Beyond Marion, only Heather Basarab's emotional lighting effects seem to go beyond the perfunctory. In one sequence, when all the actors leave the stage, the lights actually perform a narrative function. They take us from the clean white of Marion's living room to the floodlit pig farm, then to the fiery reds of an environmental activist group's 3 a.m. arson attack at the farm, and finally back to Marion's place subdued by darkness in the middle of the night. Theater productions rarely give this much space to their lighting designers, a fact that seems all the more surreal in this wisp of a play. I found myself wishing that Bock had given himself similar permission to develop his dialogue, characters, themes, and ideas.
Rumor has it that a couple of Bock's recent works, The Receptionist and The Thugs, though equally short, are extremely powerful. Both have been exciting critics and audiences in New York. The Thugs, in particular, got theatergoers talking, with its depiction of an unnerving, unknown evil taking place just beyond the fringes of the banal workplace set. I'd like to see those plays someday, not least because their success indicates Bock's ability to craft a really punchy hour-long play.
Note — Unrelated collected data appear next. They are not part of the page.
-- ==== Sys2Proof/Machine/Loader.lean ====
section
/-! DEFINITION. The loader: the container and its checks, relocation, placement, measurement and unloading (spec 14 R352–R372). -/
namespace Sys2Proof.Machine

/-- Loader status codes (14 R367). -/
def ldMalformed : Nat := 1
def ldGen : Nat := 2
def ldRange : Nat := 3
def ldSymbol : Nat := 4
def ldTranslate : Nat := 5
def ldWithdrawn : Nat := 6
def ldNoSpace : Nat := 7

/-- A status as a completion carries it (20 R472). -/
def loaderStatus (n : Nat) : Nat := 0x0100 + n

/-- What a step of a load answers: its result, or a status with its detail. -/
abbrev Load (α : Type) := Except (Nat × Nat) α

/-- Malformed at a section or record. -/
def malformedAt (b : Bool) (i : Nat) : Load Unit := if b then .error (ldMalformed, i) else .ok ()

/-! ## The container (14 R352, R353) -/

/-- One section: its kind, and its bytes. -/
structure Section where
  kind : Nat
  off : Nat
  data : List Byte
deriving DecidableEq, Repr

/-- The header of an object. -/
structure Header where
  form : Nat
  gen : Nat
  nsec : Nat
  nrel : Nat
  sect : Nat
  relt : Nat
  svn : Nat
  datah : Nat
  imgcls : Nat
deriving DecidableEq, Repr

def headerOf (b : List Byte) : Header :=
  let f := fieldAt b
  ⟨f 5 1, f 6 1, f 8 4, f 12 4, f 16 8, f 24 8, f 32 4, f 36 1, f 37 1⟩

/-- The header keeps R352. -/
def headerOk (b : List Byte) (h : Header) : Bool :=
  let f := fieldAt b
  decide (64 ≤ b.length) && f 0 4 == 0x374F4D44 && f 4 1 == 1 && decide (h.form ≤ 1) && (h.form == 0 || h.gen == 0) && f 7 1 == 0
    && decide (1 ≤ h.nsec) && decide (h.nsec ≤ 32) && decide (h.nrel ≤ 1048576) && h.sect % 8 == 0 && h.relt % 8 == 0
    && decide (h.imgcls ≤ 1) && f 38 26 == 0 && decide (h.sect + 24 * h.nsec ≤ b.length)
    && decide (h.relt + 16 * h.nrel ≤ b.length)

/-- The unit and the largest size of a kind. -/
def kindLimits (k : Nat) : Nat × Nat :=
  match k with
  | 1 => (4, 2 ^ 24) | 2 => (12, 2 ^ 24) | 3 => (24, 2 ^ 24) | 4 => (4, 2 ^ 24) | 5 => (1, 2 ^ 32) | 6 => (16, 4096)
  | 7 => (128, 2 ^ 64) | 8 => (16, 2 ^ 64) | 9 => (64, 2 ^ 64) | 10 => (16, 2 ^ 64) | 11 => (8, 2 ^ 64)
  | 12 => (16, 2 ^ 64) | 13 => (1, 2 ^ 64) | 14 => (8, 2 ^ 64) | _ => (1, 2 ^ 64)

/-- An entry of the section table keeps R353, beside the entries before it. -/
def sectionEntryOk (b : List Byte) (h : Header) (before : List Section) (i : Nat) : Bool :=
  let f := fun off n => fieldAt b (h.sect + 24 * i + off) n
  let k := f 0 1
  let off := f 8 8
  let size := f 16 8
  f 1 7 == 0 && decide (1 ≤ k) && decide (k ≤ 15) && off % 64 == 0 && decide (off + size ≤ b.length)
    && size % (kindLimits k).1 == 0 && decide (size ≤ (kindLimits k).2)
    && (if h.form = 0 then k != 15 && !before.any fun s => s.kind == k else !([1, 2, 3, 4, 8, 9].contains k))
    && !before.any fun s => decide (s.off < off + size) && decide (off < s.off + s.data.length)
Even so, I'm wondering if theater companies aren't selling us short by marketing what essentially constitutes half of a program of one-act plays as a full evening's theatrical experience. Brevity isn't always the soul of wit. Perhaps if Encore and Shotgun had presented The Shaker Chair as part of a two-hour offering with The Thugs or The Receptionist, I would have come away feeling that I'd actually been at the theater rather than just poked my head through the door.